WORK INSTRUCTIONS: Of all the lines below, output only those starting at the one with "is free. -/" and ending at the one with "modPf s c fun q => q.erase (va / 32)", both ends included, exactly as written.

Collected data entries

:::

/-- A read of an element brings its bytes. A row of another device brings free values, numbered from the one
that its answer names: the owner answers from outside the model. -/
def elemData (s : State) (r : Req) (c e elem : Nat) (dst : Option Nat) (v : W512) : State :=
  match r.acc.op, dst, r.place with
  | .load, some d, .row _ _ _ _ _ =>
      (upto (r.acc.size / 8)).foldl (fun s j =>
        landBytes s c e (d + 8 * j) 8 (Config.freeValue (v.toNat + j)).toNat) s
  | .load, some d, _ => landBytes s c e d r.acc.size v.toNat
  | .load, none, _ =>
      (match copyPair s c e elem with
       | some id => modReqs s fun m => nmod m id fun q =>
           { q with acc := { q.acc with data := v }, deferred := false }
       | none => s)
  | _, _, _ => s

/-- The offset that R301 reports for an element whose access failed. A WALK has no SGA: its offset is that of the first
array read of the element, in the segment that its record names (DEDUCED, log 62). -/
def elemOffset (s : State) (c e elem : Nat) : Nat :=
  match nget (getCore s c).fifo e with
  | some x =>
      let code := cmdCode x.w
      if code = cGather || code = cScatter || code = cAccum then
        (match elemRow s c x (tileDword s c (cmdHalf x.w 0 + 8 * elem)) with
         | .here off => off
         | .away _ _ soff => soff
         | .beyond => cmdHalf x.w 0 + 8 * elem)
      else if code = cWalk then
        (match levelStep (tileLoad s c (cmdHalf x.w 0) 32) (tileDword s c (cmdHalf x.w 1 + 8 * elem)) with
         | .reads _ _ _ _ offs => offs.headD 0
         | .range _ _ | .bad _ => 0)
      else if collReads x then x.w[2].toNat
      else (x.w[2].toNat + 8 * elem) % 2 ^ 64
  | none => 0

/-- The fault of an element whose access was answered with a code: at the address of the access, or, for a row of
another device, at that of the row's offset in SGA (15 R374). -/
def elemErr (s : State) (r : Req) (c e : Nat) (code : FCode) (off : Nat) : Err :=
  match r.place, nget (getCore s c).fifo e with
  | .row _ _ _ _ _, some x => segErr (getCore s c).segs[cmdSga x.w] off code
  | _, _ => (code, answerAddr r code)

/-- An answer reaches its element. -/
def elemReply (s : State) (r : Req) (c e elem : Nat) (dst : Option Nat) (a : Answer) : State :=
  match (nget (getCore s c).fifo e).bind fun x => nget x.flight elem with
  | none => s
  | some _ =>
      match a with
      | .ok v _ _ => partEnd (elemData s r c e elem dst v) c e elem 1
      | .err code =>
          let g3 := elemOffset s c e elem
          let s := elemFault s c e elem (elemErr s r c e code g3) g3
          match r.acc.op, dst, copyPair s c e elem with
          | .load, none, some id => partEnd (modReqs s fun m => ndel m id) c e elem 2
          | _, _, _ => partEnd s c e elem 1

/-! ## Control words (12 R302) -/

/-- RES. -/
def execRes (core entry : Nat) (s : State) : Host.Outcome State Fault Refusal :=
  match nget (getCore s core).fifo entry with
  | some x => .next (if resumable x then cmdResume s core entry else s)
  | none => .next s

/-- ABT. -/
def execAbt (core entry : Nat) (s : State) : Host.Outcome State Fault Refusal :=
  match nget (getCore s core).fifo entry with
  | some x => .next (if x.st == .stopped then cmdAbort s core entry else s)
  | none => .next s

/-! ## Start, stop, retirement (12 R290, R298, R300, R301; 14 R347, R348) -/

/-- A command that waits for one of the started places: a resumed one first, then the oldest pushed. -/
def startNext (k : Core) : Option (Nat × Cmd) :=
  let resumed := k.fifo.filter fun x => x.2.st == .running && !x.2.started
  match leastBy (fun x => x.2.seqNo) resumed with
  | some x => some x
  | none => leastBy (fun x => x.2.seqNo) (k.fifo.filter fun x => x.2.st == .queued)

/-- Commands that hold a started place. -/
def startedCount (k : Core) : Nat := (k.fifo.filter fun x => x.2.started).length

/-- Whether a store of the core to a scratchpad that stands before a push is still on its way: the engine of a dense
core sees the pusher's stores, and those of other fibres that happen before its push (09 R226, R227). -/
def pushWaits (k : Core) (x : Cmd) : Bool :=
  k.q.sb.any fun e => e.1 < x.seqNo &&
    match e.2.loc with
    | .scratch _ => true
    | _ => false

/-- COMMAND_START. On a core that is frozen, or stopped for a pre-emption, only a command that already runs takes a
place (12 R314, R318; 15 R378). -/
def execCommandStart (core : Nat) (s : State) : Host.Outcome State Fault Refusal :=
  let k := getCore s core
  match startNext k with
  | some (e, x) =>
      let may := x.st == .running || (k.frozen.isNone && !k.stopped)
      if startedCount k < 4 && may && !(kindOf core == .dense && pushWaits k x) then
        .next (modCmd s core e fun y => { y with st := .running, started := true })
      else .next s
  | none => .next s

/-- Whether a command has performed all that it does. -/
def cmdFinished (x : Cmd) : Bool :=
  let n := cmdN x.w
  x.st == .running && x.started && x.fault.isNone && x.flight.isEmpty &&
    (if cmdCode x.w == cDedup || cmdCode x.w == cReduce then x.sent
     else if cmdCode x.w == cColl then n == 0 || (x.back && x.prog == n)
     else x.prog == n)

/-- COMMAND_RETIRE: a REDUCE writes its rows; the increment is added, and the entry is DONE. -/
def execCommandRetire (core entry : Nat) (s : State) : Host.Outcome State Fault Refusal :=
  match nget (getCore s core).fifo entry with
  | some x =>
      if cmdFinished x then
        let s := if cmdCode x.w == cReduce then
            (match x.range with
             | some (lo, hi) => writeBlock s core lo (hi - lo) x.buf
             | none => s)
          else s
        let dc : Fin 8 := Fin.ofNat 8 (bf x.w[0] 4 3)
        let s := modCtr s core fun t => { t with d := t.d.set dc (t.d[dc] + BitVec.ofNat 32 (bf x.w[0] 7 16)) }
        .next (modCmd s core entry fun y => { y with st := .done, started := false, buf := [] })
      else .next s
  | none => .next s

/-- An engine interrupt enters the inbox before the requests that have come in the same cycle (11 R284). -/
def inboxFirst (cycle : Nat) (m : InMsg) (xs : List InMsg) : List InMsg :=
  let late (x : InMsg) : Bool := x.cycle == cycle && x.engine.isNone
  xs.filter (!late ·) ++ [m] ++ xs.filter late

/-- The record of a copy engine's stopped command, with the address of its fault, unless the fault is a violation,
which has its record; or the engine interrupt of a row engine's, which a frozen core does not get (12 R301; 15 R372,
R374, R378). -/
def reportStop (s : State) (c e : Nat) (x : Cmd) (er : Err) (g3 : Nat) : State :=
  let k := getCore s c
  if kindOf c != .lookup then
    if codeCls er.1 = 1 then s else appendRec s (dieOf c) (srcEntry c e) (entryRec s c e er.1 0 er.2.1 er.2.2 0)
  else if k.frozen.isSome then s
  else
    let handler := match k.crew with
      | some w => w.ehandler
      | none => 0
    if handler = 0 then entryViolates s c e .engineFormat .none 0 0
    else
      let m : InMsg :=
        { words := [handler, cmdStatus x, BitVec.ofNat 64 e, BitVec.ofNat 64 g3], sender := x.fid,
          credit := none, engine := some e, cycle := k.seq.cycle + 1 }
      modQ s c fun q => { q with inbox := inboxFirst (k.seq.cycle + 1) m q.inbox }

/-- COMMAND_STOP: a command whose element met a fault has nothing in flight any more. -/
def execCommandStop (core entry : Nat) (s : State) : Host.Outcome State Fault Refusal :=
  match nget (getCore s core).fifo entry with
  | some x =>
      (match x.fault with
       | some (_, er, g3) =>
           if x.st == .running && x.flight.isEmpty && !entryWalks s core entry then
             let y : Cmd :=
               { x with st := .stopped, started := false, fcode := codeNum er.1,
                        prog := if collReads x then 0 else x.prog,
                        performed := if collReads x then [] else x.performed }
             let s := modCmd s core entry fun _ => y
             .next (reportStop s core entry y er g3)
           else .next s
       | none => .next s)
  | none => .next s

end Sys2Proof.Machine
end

:::

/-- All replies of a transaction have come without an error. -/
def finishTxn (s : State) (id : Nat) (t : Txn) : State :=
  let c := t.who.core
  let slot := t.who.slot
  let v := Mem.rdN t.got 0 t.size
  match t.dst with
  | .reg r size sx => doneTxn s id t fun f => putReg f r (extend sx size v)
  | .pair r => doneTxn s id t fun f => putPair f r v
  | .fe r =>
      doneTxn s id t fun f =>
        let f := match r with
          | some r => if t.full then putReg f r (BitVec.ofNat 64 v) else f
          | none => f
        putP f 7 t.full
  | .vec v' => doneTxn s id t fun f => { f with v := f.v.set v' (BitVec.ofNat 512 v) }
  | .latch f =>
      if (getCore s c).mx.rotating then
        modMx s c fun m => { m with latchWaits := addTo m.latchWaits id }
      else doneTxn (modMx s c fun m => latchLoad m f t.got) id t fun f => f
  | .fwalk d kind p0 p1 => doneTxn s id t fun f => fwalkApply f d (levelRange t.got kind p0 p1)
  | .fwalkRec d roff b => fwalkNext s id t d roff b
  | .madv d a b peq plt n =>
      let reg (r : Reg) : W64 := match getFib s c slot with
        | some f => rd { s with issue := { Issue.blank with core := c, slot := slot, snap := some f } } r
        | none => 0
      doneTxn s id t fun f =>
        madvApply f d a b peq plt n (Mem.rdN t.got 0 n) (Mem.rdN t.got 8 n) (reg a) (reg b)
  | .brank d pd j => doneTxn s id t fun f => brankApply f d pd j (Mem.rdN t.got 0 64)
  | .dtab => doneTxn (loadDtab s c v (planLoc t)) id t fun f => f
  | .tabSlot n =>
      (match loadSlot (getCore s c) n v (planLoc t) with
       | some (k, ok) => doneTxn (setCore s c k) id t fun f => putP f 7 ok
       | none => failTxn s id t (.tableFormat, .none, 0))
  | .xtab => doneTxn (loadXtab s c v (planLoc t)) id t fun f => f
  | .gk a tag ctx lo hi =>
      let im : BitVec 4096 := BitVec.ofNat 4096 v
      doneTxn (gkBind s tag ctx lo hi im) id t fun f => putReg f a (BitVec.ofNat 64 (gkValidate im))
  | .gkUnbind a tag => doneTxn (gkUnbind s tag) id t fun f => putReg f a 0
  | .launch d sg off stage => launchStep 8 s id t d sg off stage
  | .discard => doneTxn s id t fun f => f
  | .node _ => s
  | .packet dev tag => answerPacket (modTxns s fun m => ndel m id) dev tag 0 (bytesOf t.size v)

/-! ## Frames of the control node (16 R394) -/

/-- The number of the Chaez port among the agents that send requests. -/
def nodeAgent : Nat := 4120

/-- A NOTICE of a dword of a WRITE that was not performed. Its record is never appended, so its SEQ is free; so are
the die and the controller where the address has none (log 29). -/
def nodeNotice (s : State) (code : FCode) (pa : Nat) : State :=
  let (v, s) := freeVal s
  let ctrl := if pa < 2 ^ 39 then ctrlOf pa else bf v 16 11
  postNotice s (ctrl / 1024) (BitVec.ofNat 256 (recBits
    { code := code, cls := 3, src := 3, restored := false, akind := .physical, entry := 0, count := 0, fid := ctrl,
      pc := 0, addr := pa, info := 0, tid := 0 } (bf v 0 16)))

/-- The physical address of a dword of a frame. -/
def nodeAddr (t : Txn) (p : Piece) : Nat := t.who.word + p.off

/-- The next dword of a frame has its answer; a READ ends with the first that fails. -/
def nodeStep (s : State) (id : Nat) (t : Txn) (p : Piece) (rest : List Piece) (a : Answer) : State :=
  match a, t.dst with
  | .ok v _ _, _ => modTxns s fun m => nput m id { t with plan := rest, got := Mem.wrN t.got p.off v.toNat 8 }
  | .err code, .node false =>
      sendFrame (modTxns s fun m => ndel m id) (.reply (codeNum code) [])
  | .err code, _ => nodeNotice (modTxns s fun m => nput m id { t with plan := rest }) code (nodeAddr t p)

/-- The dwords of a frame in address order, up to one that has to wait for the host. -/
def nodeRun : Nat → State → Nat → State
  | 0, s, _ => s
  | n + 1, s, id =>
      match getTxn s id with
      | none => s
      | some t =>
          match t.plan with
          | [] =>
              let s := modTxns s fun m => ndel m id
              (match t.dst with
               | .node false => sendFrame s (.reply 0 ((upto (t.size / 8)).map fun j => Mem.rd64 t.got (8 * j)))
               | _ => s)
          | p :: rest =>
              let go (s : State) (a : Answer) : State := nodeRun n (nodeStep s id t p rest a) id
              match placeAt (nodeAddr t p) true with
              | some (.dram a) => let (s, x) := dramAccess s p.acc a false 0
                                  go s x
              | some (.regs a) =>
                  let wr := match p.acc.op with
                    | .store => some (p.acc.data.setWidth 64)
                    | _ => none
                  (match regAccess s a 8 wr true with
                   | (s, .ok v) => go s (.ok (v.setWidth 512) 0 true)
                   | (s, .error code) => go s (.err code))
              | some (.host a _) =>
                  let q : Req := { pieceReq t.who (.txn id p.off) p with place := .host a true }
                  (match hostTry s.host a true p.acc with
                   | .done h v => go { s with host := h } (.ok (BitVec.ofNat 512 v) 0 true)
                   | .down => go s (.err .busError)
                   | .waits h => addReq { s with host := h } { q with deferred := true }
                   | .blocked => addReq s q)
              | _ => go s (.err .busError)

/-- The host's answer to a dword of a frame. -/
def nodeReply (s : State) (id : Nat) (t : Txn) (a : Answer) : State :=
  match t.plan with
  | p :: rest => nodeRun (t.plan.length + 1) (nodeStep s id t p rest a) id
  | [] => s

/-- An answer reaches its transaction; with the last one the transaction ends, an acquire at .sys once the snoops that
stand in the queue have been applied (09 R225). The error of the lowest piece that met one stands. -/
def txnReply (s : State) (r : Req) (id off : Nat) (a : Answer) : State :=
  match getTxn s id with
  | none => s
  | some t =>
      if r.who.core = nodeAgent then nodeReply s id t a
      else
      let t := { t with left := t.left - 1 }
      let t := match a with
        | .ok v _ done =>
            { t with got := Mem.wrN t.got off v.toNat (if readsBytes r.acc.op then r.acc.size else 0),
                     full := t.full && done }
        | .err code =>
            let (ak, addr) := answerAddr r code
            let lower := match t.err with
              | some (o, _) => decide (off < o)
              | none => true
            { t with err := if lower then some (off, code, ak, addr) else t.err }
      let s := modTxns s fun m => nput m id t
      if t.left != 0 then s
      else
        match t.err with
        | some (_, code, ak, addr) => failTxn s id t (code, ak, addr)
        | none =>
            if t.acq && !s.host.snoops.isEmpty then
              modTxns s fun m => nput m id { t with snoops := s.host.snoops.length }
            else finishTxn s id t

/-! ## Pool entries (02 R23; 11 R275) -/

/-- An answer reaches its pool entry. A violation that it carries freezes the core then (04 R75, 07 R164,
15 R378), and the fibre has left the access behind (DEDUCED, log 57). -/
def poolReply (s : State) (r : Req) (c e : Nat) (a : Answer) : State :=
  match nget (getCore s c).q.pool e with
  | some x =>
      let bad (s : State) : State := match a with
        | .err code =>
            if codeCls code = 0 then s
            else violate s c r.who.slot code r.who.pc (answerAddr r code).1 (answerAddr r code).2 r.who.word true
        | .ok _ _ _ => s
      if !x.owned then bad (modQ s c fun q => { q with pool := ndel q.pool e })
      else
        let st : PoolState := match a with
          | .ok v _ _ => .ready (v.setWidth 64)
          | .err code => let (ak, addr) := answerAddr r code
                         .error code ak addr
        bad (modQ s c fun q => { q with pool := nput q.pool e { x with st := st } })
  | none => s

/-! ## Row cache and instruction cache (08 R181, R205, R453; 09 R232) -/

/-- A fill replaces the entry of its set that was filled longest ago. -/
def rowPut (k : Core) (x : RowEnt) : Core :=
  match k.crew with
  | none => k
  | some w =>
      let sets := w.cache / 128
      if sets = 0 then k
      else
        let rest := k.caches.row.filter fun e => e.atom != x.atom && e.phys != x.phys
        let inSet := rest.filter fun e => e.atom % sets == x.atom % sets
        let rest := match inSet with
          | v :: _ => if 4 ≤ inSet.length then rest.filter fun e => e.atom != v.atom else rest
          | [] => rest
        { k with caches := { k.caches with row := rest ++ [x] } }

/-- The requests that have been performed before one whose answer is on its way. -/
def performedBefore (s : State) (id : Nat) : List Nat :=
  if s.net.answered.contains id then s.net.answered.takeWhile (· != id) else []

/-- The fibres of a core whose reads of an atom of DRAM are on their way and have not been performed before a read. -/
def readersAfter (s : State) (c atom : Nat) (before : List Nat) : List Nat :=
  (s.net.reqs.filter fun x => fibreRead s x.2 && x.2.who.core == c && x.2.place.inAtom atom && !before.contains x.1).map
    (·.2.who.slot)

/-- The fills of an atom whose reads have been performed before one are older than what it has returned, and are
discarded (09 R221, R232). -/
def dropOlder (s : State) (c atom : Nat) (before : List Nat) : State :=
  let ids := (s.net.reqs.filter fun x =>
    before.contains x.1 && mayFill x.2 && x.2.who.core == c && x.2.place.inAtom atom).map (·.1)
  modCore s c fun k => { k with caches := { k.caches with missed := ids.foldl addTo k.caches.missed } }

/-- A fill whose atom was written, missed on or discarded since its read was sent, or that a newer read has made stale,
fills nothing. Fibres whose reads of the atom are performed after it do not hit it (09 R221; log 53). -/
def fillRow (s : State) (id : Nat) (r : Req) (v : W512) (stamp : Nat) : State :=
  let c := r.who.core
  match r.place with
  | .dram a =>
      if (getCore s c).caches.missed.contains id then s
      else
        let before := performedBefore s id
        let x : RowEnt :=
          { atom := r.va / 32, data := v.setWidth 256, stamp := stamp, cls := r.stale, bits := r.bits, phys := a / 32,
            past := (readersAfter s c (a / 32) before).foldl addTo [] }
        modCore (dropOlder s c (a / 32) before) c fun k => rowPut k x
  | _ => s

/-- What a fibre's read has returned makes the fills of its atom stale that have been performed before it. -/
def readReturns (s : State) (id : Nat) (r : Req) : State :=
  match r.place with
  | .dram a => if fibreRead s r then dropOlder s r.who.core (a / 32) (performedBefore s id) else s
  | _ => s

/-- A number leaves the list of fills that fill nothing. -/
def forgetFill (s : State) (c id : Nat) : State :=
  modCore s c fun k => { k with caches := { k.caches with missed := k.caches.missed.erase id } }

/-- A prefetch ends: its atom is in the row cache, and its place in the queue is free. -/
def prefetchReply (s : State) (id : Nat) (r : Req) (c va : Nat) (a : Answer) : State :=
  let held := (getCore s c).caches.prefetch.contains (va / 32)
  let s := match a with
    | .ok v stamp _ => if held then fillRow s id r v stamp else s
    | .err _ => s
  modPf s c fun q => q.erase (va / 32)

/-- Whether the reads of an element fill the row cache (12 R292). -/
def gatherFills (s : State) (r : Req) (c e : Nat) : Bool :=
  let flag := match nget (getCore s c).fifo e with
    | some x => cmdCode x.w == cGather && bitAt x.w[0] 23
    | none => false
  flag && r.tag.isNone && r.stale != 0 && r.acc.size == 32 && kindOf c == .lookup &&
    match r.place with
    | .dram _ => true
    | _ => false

:::

RESPONSE BELOW:
/-- A prefetch ends: its atom is in the row cache, and its place in the queue is free. -/
def prefetchReply (s : State) (id : Nat) (r : Req) (c va : Nat) (a : Answer) : State :=
  let held := (getCore s c).caches.prefetch.contains (va / 32)
  let s := match a with
    | .ok v stamp _ => if held then fillRow s id r v stamp else s
    | .err _ => s
  modPf s c fun q => q.erase (va / 32)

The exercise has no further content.